Photo by Wilford Harewood/Wilford Harewood - © 2024 METRO-GOLDWYN-MAYER PICTURES INC. All Rights Reserved.

Charles Stone III’s The Underdoggs, starring Snoop Dog, Mike Epps, and George Lopez, is a bizarre, postmodern addition to the kids-centered sports movie genre. Self-referentially steeped in the lore of The Might DucksLittle Giants, The Big Green, and other ’90s classics, only raunchier, The Underdoggs is a nonstop homage to a trove of millennial-friendly VHS classics. It is filled with direct callbacks and subtle winks, such as the scene where Snoop Dogg drives a gold-plated Mercedes SUV onto the football field in the same vein Emilio Estevez infamously directed his limo driver to park on the Minneapolis ice in the first Mighty Ducks movie.

The fact that The Underdoggs is steeped in the sports genre is not surprising once one realizes Charles Stone III directed it. Very quietly, Stone has carved out a niche within this culturally marginal albeit ever-enduring genre. Over the past few decades, Stone has directed everything from Drumline (a coming-of-age story that focuses on the cutthroat competitiveness of university drum sections in the American South) to Mr. 3000 (a Bernie Mac vehicle about a retired Major League Baseball star who returns to the big leagues in his late forties to reach the 3,000 hit milestone) to Uncle Drew (a sports comedy loosely based on a long-running Pepsi Max ad).

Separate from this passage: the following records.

-- ==== Sys2Proof/Machine/Tables.lean ====
section
/-! DEFINITION. Sparse tables in canonical form and the bit fields of a register word. A table reads
as `dflt k` at a key it does not list; a write of that very value removes the entry, so that two tables that read
alike everywhere are the same data. -/
namespace Sys2Proof.Machine

/-- What the table holds at key `k`. -/
def tget {α : Type} (dflt : Nat → α) : Table α → Nat → α
  | [], k => dflt k
  | (j, v) :: t, k => if k = j then v else tget dflt t k

/-- The table without key `k`. -/
def terase {α : Type} : Table α → Nat → Table α
  | [], _ => []
  | (j, v) :: t, k => if k = j then terase t k else (j, v) :: terase t k

/-- Put `v` at key `k` before the first larger key. -/
def tinsert {α : Type} : Table α → Nat → α → Table α
  | [], k, v => [(k, v)]
  | (j, u) :: t, k, v => if k < j then (k, v) :: (j, u) :: t else (j, u) :: tinsert t k v

/-- Write `v` at key `k`, keeping the canonical form. -/
def tput {α : Type} [DecidableEq α] (dflt : Nat → α) (t : Table α) (k : Nat) (v : α) : Table α :=
  if v = dflt k then terase t k else tinsert (terase t k) k v

/-- Change what key `k` holds. -/
def tmod {α : Type} [DecidableEq α] (dflt : Nat → α) (t : Table α) (k : Nat) (f : α → α) : Table α :=
  tput dflt t k (f (tget dflt t k))

/-- The canonical form: keys strictly rising, no entry equal to the default. -/
def twf {α : Type} [DecidableEq α] (dflt : Nat → α) : Table α → Bool
  | [] => true
  | (j, v) :: t => (v != dflt j) && (t.all fun e => j < e.1) && twf dflt t

/-- The mask of the `n` bits from `lo` up. -/
def fmask (lo n : Nat) : Word := BitVec.ofNat 32 (2 ^ n - 1) <<< lo

/-- The field [lo+n-1:lo] of a word, as a number (00 R12). -/
def fget (w : Word) (lo n : Nat) : Nat := (w >>> lo).toNat % 2 ^ n

/-- The word with the field [lo+n-1:lo] set to `v`, taken modulo the field's width. -/
def fset (w : Word) (lo n v : Nat) : Word :=
  (w &&& ~~~ fmask lo n) ||| (BitVec.ofNat 32 (v % 2 ^ n) <<< lo)

/-- A field read as a signed number (two's complement). -/
def signed (n v : Nat) : Int := if v < 2 ^ (n - 1) then v else (v : Int) - 2 ^ n

/-- A signed number as the two's complement field of `n` bits that holds it, modulo 2^n. -/
def unsigned (n : Nat) (v : Int) : Nat := (v % (2 ^ n : Int)).toNat

/-- A count that stops at the largest value of `n` bits. -/
def satAdd (n a b : Nat) : Nat := min (a + b) (2 ^ n - 1)

/-- A signed value held within `n` bits (04 R99: saturation). -/
def satS (n : Nat) (v : Int) : Int := max (-(2 ^ (n - 1) : Int)) (min v (2 ^ (n - 1) - 1))

/-- 1 for true, 0 for false. -/
def b2n (b : Bool) : Nat := if b then 1 else 0

/-- Apply `f` for each number below `n`, in rising order. -/
def forUpTo {σ : Type} (n : Nat) (f : Nat → σ → σ) (s : σ) : σ := (List.range n).foldl (fun a i => f i a) s

/-- Apply `f` for each member of the list, in its order. -/
def forEach {α σ : Type} (l : List α) (f : α → σ → σ) (s : σ) : σ := l.foldl (fun a x => f x a) s

/-- `f s` where the condition holds, else `s`. -/
def whenDo {σ : Type} (c : Bool) (f : σ → σ) (s : σ) : σ := if c then f s else s

/-- The bit `i` of a number. -/
def nbit (v i : Nat) : Bool := v.testBit i

/-- The number `v` with bit `i` as given. -/
def nsetBit (v i : Nat) (b : Bool) : Nat :=
  if v.testBit i = b then v else if b then v + 2 ^ i else v - 2 ^ i

/-- How many of the first `n` bits of `v` are set. -/
def popCount (n v : Nat) : Nat := (List.range n).countP fun i => v.testBit i

end Sys2Proof.Machine
end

With Uncle Drew, Stone worked on a plane similar to The Underdoggs. That film exhibited shaggy, good-time silliness that shined through the overly self-serious, CGI superhero summer box office of 2008. Chronicling a band of grey-haired has-beens entering a street ball tournament, the film featured a cast of NBA all-stars that included Kyrie Irving, Shaquille O’Neal, Chris Webber, Reggie Miller, Nate Robinson, and Lisa Leslie. It knew it was a hang-out film with famous athletes in ridiculous makeup and wigs, and as such, it was a winning comedy.

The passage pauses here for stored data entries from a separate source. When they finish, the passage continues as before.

/-- A stored node output with all its effects: state words, flags, counters, the string word, the fault of an OSC
node, SW_STALE, the hand-over to the edge former (04 R109, R126 to R128, 06 R170). -/
def applyNode (n j f : Nat) (r : NodeOut) (d : Dev) : Dev :=
  let u := d.isle n
  let nd := (liveBank u).nodes.getD j {}
  let v := tget (fun _ => ({} : NodeU)) u.nodes j
  let k := d.tide.k
  let stale := nd.typ = 12 && r.flag
  let chg := d.flag ⟨islReg n 0x64, 4, 1⟩ && d.f ⟨islReg n 0x64, 0, 4⟩ = j && d.flag ⟨0x40020004, 3, 1⟩
  let d := whenDo (chg && decide (0 < r.out)) (fun d => d.raise ⟨islReg n 0x64, 5, 1⟩) d
  let r := if chg then { r with out := min r.out 0 } else r
  let v' : NodeU := { v with out := r.out, flag := r.flag, first := 0, firstTick := if v.first = 0 then v.firstTick else k,
                             stale := stale }
  let d := d.setIsle n { u with
    nodes := tput (fun _ => {}) u.nodes j v'
    words := r.lines.foldl (fun t e => tput (fun _ => 0) t e.1 e.2) u.words }
  let d := whenDo (r.sat.acc != 0) (fun d =>
    ctlTotal 0 r.sat.acc (((d.raise (lawStat n 0)).setF (lawSatNode n) j).count (lawAccCnt n) r.sat.acc)) d
  let d := whenDo (r.sat.out != 0) (fun d =>
    ctlTotal 1 r.sat.out (((d.raise (lawStat n 1)).setF (lawSatNode n) j).count (lawOutCnt n) r.sat.out)) d
  let d := whenDo ((nd.typ = 1 || nd.typ = 4) && r.flag) (fun d => d.raise (lawStat n 2)) d
  let d := whenDo r.lowV (fun d => d.raise (lawStat n 5)) d
  let d := whenDo r.osc (fun d => ctlTotal 2 1 ((d.raise (lawStat n 4)).count (lawOscCnt n))) d
  let d := whenDo r.oscFault (isleFault n 0x05 f) d
  let d := whenDo r.head (fun d => (d.raise (srtHeadroom u.entry.string)).raise (srtEvt 4)) d
  let d := whenDo (stale && !v.stale) (fun d => fqEnter u.entry.string 0x10 0x1FF f (d.raise (lawStat n 6))) d
  let d := match r.word with
    | some (fields, integ) =>
      let w : StrWord := ⟨fields, integ, k⟩
      let d := d.modStr u.entry.string fun s => { s with words := (w :: s.words).take 2 }
      if split (d.str u.entry.string) then cwSend u.entry.string 0x11 28 (.cwWord (cwHead u.entry.string w.tick d) w (d.str u.entry.string).sstate) d else d
    | none => d
  if nd.efBind then
    let d := efHand n nd.slot f r.out (laterGroups d (d.isle n) j) d
    if u.entry.role = 3 && nd.slot = 3 then portEval u.entry.port d else d
  else d

/-- 03 R71, 06 R165: the node waits for the string's ranking. -/
def readsRank (nd : NodeDef) : Bool :=
  nd.typ = 11 || nd.srcs.any (fun c => c / 4096 = 10) || nd.hold / 4096 = 10

/-- Run the nodes from `j` on, in table order, each storing its cost after the one before, or after the records that its hand-over queued
(03 R63). The run stops at the string barrier (BARRIER) while the ranking is not delivered, and at the end of the isle window. -/
def runNodes (n : Nat) : Nat → Nat → Nat → Dev → Dev
  | 0, _, _, d => d
  | fuel + 1, j, t, d =>
    let u := d.isle n
    let b := liveBank u
    if b.nodes.length ≤ j then
      let d := efFinish n t d
      if max t (d.isle n).ef.busy < d.window then
        let d := d.modIsle n fun u => { u with istate := 4, consec := 0 }
        respreadDone n (d.setF (efQueuedLast n) (d.isle n).ef.queued)
      else d.modIsle n fun u => { u with pc := j }
    else
      let nd := b.nodes.getD j {}
      if nd.leadOnly && !u.lead then
        let d := d.modIsle n fun u => { u with nodes := tmod (fun _ => {}) u.nodes j fun v => { v with out := 0, flag := false } }
        runNodes n fuel (j + 1) t d
      else if !nodeDue d u nd then runNodes n fuel (j + 1) t d
      else if readsRank nd && u.entry.role = 1 && !(d.str u.entry.string).delivered then
        d.modIsle n fun u => { u with istate := 3, pc := j, pcT := t }
      else
        let f := t + nodeCost nd.typ
        if f < d.window then
          let d := applyNode n j f (runNode d u j) d
          runNodes n fuel (j + 1) (max f (d.isle n).ef.busy) d
        else d.modIsle n fun u => { u with pc := j }

/-- The channel's checked value lies outside its limits (04 R112). -/
def chViolates (c : ChanDef) (lim : Int × Int) (avg inst : Int) : Bool :=
  let lo := if c.act = 2 then max c.lo lim.1 else c.lo
  let hi := if c.act = 2 then min c.hi lim.2 else c.hi
  let out (v : Int) : Bool := v < lo || hi < v
  match c.checked with
  | 0 => out avg
  | 1 => out inst
  | _ => out avg || out inst

/-- 04 R111 to R115: one channel's checks and filter on a new pair of values. HOLD gives a kind-2 source, of which the rule does not speak, the
instantaneous value of the same tick; before any such tick both are 0; under a freeze they are those of the last tick before its declaration
(DESIGN CHOICE, log 87). -/
def chanStep (c : ChanDef) (lim : Int × Int) (avg inst : Int) (u : ChanU) : ChanU :=
  let v := chViolates c lim avg inst
  let viol := if v then u.viol + 1 else 0
  let range := v && (if c.act = 2 then 1 else c.persist) ≤ viol
  let same := if u.prev = some (avg, inst) then min (u.same + 1) 255 else 0
  let stale := c.freeze != 0 && c.freeze ≤ same
  let hold := (range && c.act = 1) || (stale && c.fact = 1)
  let s := if hold then u.s
    else if !u.loaded then avg * 2 ^ 16
    else if c.ac = 0 then avg * 2 ^ 16
    else intAdd u.s (mac c.ac 0 (avg - intQ15 u.s))
  let kept : Int × Int := if range && c.act = 1 then (u.good, u.goodInst) else if hold then (u.thaw, u.thawInst) else (intQ15 s, inst)
  { s := s, loaded := u.loaded || !hold, viol := viol, same := same, prev := some (avg, inst), range := range, stale := stale,
    val := kept.1, inst := kept.2
    good := if v then u.good else intQ15 s, goodInst := if v then u.goodInst else inst
    thaw := if stale then u.thaw else intQ15 s, thawInst := if stale then u.thawInst else inst }

/-- 04 R112: a range violation is declared, with its bit and counts, and a FAULT action is taken. -/
def rangeDeclared (n c at_ : Nat) (new : Bool) (d : Dev) : Dev :=
  let d := whenDo new (fun d => ctlTotal 3 1 ((d.raise (lawStat n (12 + c))).count (chRangeCnt n))) d
  whenDo (((liveBank (d.isle n)).chans.getD c {}).act = 2) (isleFault n 0x03 at_) d
/-- 04 R113: a freeze is declared. -/
def freezeDeclared (n c at_ : Nat) (new : Bool) (d : Dev) : Dev :=
  let d := whenDo new (fun d => ctlTotal 4 1 ((d.raise (lawStat n (20 + c))).count (chStaleCnt n))) d
  whenDo (((liveBank (d.isle n)).chans.getD c {}).fact = 2) (isleFault n 0x04 at_) d

/-- Channel `c` of isle `n`: its step, its declarations with their bits and counts, its FAULT reactions (04 R112, R113). -/
def chanCheck (n c at_ : Nat) (avg inst : Int) (d : Dev) : Dev :=
  let u := d.isle n
  let cd := (liveBank u).chans.getD c {}
  let o := tget (fun _ => ({} : ChanU)) u.chans c
  let w := chanStep cd (absLimits u.entry.role c d) avg inst o
  let d := d.setIsle n { u with chans := tput (fun _ => {}) u.chans c w }
  let d := whenDo (w.viol = 0) (fun d => d.lower (lawStat n (12 + c))) d
  let d := whenDo w.range (rangeDeclared n c at_ (!o.range)) d
  whenDo w.stale (freezeDeclared n c at_ (!o.stale)) d

/-- 06 R162: the key is the value of the TRIM node's x1 source, with the stickiness of the last NLC insertion. -/
def postKey (n : Nat) (d : Dev) : Dev :=
  let u := d.isle n
  let s := d.str u.entry.string
  match (liveBank u).nodes.find? fun m => m.typ = 11 with
  | none => d
  | some nd =>
    let l := tget (fun _ => 0) u.words nd.st
    let c : Int := if s.defn.nlc && lineN l 16 1 = 1 then (if lineN l 17 1 = 1 then -1 else 1) else 0
    d.setIsle n { u with key := some (source d u (nd.srcs.getD 1 0), c), posted := true }

end Sys2Proof.Machine
end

Here, Stone teams up with another crossover celebrity in Snoop Dogg (fresh off an underrated performance in Netflix’s Day Shift), who pitched the idea for the film, produced it, and serves as the main protagonist. Playing Jaycen Jenning, a prima donna ex-NFL wide receiver with a megalomaniacal sense of self (he stocks his cabinets with Wheaties boxes featuring the one and only), Snoop’s iconic lankiness fits the aged wide receiver role to a tee. Jenning is a familiar mixture of sportive archetypes for anyone who keeps up with the Antonio Browns, Terrell Owens, and Deion Sanders of the NFL. He’s an over-the-hill narcissist, banking in on his former celebrity by podcasting in his lavish LA mansion. After he accidentally gets into a car accident, he becomes a cinematic stereotype: a reincarnation of Gordon Bombay, sentenced by an unforgiving judge to months of community work for an LA Community County Outreach program.

Snoop Dogg plays a whistle as Jaycen Jennings, a community service football coach in The Underdoggs.
Photo by Wilford Harewood/Wilford Harewood – © 2024 METRO-GOLDWYN-MAYER PICTURES INC. All Rights Reserved.

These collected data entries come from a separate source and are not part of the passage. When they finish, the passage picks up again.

-- ==== Sys2Proof/Machine/Isles.lean ====
section
/-! DEFINITION. The commands of isles and strings: waking, abandoning, stalling and the declarations of an isle (03, 04, 05
R150), the string barrier, ranking, precharge, Causeway messages and host commands of a string (06, 11 R339 to R341). -/
namespace Sys2Proof.Machine

def islStat (n i : Nat) : Fld := ⟨islReg n 4, i, 1⟩
def tideOvr : Fld := ⟨0x40100054, 0, 32⟩
def cwStat (i : Nat) : Fld := ⟨primAddr .stp 0 0x22C, i, 1⟩
def cwMissCnt : Fld := ⟨primAddr .stp 0 0x230, 0, 16⟩
def cwInTime : Fld := ⟨primAddr .stp 0 0x230, 16, 16⟩

/-- The mailbox slot of the current tick (03 R67). -/
def curSlot (d : Dev) (u : IsleU) : Slot := if d.tide.k % 2 = 0 then u.slot0 else u.slot1

/-- 03 Table ISL-15: counters that CNT_FREEZE holds. -/
def islCount (n : Nat) (x : Fld) (d : Dev) : Dev := if d.flag ⟨islReg n 0, 0, 1⟩ then d else d.count x

/-! ### The barrier and the sorter (06 R163 to R168) -/

/-- R163: the order of cells. -/
def cellBefore (a b : CellKey) : Bool := a.sortv < b.sortv || (a.sortv = b.sortv && a.gPos < b.gPos)
def insertCell (x : CellKey) : List CellKey → List CellKey
  | [] => [x]
  | y :: t => if cellBefore x y then x :: y :: t else y :: insertCell x t
def sortCells (l : List CellKey) : List CellKey := l.foldl (fun a x => insertCell x a) []

/-- The stickiness h of a cell isle's TRIM node in force (Table BAL-4). -/
def trimH (d : Dev) (u : IsleU) : Int :=
  match (liveBank u).nodes.find? fun m => m.typ = 11 with
  | some nd => paramS d u (nd.par + 5)
  | none => 0

/-- R163, R166: a cell as the sorter takes it: the key and stickiness last posted, else 0 and 0. -/
def cellOf (d : Dev) (n : Nat) : CellKey :=
  let u := d.isle n
  let (k, c) := u.key.getD (0, 0)
  ⟨k - trimH d u * c, k, u.entry.gPos⟩

/-- R167: what a partial list tells of its keys beside them. -/
def totOf (keys : List Int) : CwTot :=
  ⟨keys.length, keys.sum, (keys.map fun k => stored15 (k * k)).sum, (keys.min?).getD 0, (keys.max?).getD 0⟩

/-- R166, R167: the barrier of string `s` closes: keys missing are counted; a split string's list is sent. -/
def barrierClose (s : Nat) (d : Dev) : Dev :=
  let u := d.str s
  if u.list.isSome then d
  else
    let act := d.active s
    let late := act.countP fun n => !(d.isle n).posted
    let cells := sortCells (act.map (cellOf d))
    let l : PartList := ⟨u.defn.segIdx, cells, d.tide.k, strGen d s % 1024, u.variant, totOf (cells.map (·.key))⟩
    let d := whenDo (late != 0) (fun d => (d.count (srtBarMiss s) late).raise (srtEvt 0)) d
    let d := d.modStr s fun u => { u with list := some l }
    if split u then cwSendList s l d else d

/-- R166: the barrier closes as the last active local isle posts. -/
def barrierPosted (s : Nat) (d : Dev) : Dev :=
  if (d.active s).all fun n => (d.isle n).posted then barrierClose s d else d

/-- R166: `at_` counts after the edge the deadline t_B has come; a key posted in its cycle arrived before it. -/
def barrierDue (s at_ : Nat) (d : Dev) : Dev :=
  if (d.str s).held && d.f (srtTb s) ≤ at_ then barrierClose s d else d
/-- R166: t_B has passed. -/
def execBarrierDeadline (x : Fin 64) (at_ : Nat) (s : State) : Host.Outcome State Fault Refusal := runCore s (barrierDue x at_)

/-- The other segments of a string. -/
def otherSegs (u : StringU) : List Nat := (List.range u.defn.segs).filter fun i => i ≠ u.defn.segIdx
def segOf (u : StringU) (i : Nat) : SegU := tget (fun _ => {}) u.segs i

/-- R167, R168: the lists the merge takes: its own, and each segment's of this tick or else of the last. -/
def mergeLists (u : StringU) (l : PartList) : List PartList :=
  l :: (otherSegs u).filterMap fun i => match (segOf u i).now with | some p => some p | none => (segOf u i).prev

/-- R167: every remote list is in, or the Causeway deadline has passed. -/
def mergeReady (u : StringU) : Bool := u.cwPast || (otherSegs u).all fun i => (segOf u i).now.isSome

/-- A quotient rounded half up (R164). -/
def quotUp (a : Int) (n : Nat) : Int := if n = 0 then 0 else (2 * a + n) / (2 * n)

/-- R164, Table BAL-3: the string values of the segments' totals. -/
def stringVals (ts : List CwTot) (n : Nat) : List Int :=
  let ts := ts.filter fun t => t.act != 0
  [satS 16 (quotUp (ts.map (·.sum)).sum n), satS 16 (quotUp (ts.map (·.sq)).sum n), ((ts.map (·.least)).min?).getD 0,
    ((ts.map (·.most)).max?).getD 0]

At first, Snoop is simply ordered to pick up trash, but when he spots a ragtag youth football team and starts to eye one of the players’ prepossessing mothers, a nurse named Cherise (Tika Sumpter), his community service interests turn to coaching, and he quickly pivots his community outreach from trash to pigskin pedagogy. This shift leads The Underdoggs into one of the more orthodox setups in kids-based sports movies. From Keanu Reeves in Hardball to Walter Matthau in The Bad News Bears to Emilio Estevez in The Mighty Ducks movies, the genre is jam-packed with coaches in desperate need of the humility and absolution that comes with teaching a misfit, outcast pack of preteen dweebs and rejects.

The rest of the film plays out accordingly, hitting a highlight reel of comforting tropes and expected beats. There’s an Annexation of Puerto Rico-inspired trick play. There’s an asthmatic kid with an overbearing, neurotic mom like the diminutive snot-bubble dweeb in Little Giants. There’s a pool party where the team gets drunk (i.e., the Big Chief tobacco-chewing night out at the fair in The Sandlot). There’s a kid who likes Game of Thrones and D&D; another whose parents think he’s at Mathletes; and a large swathe who act like wannabe gangsters, donning durags and red bandanas and dissing other kids for rocking Payless sneakers. There are conflicting temptations between coaching for genuine altruism and selfish motivations (as Jennings cunningly launches the Pee-wee football endeavor into a positive PR campaign, landing himself a spot on NFL Today).

For most of the runtime, I fixated on a throwaway moment early in the film wherein Jennings’s character arc undergoes a dramatic transformation after receiving sagacious advice from his longtime mentor, Coach Feis (George Lopez). Basically, Feis uses a raggedy old coach in his office as a metaphor for sticking by the things you care for. Jennings, high as a kite, is taken aback by the analogy and compliments his mentor, calling him the “Jedi Gandhi of this coaching sh*t.”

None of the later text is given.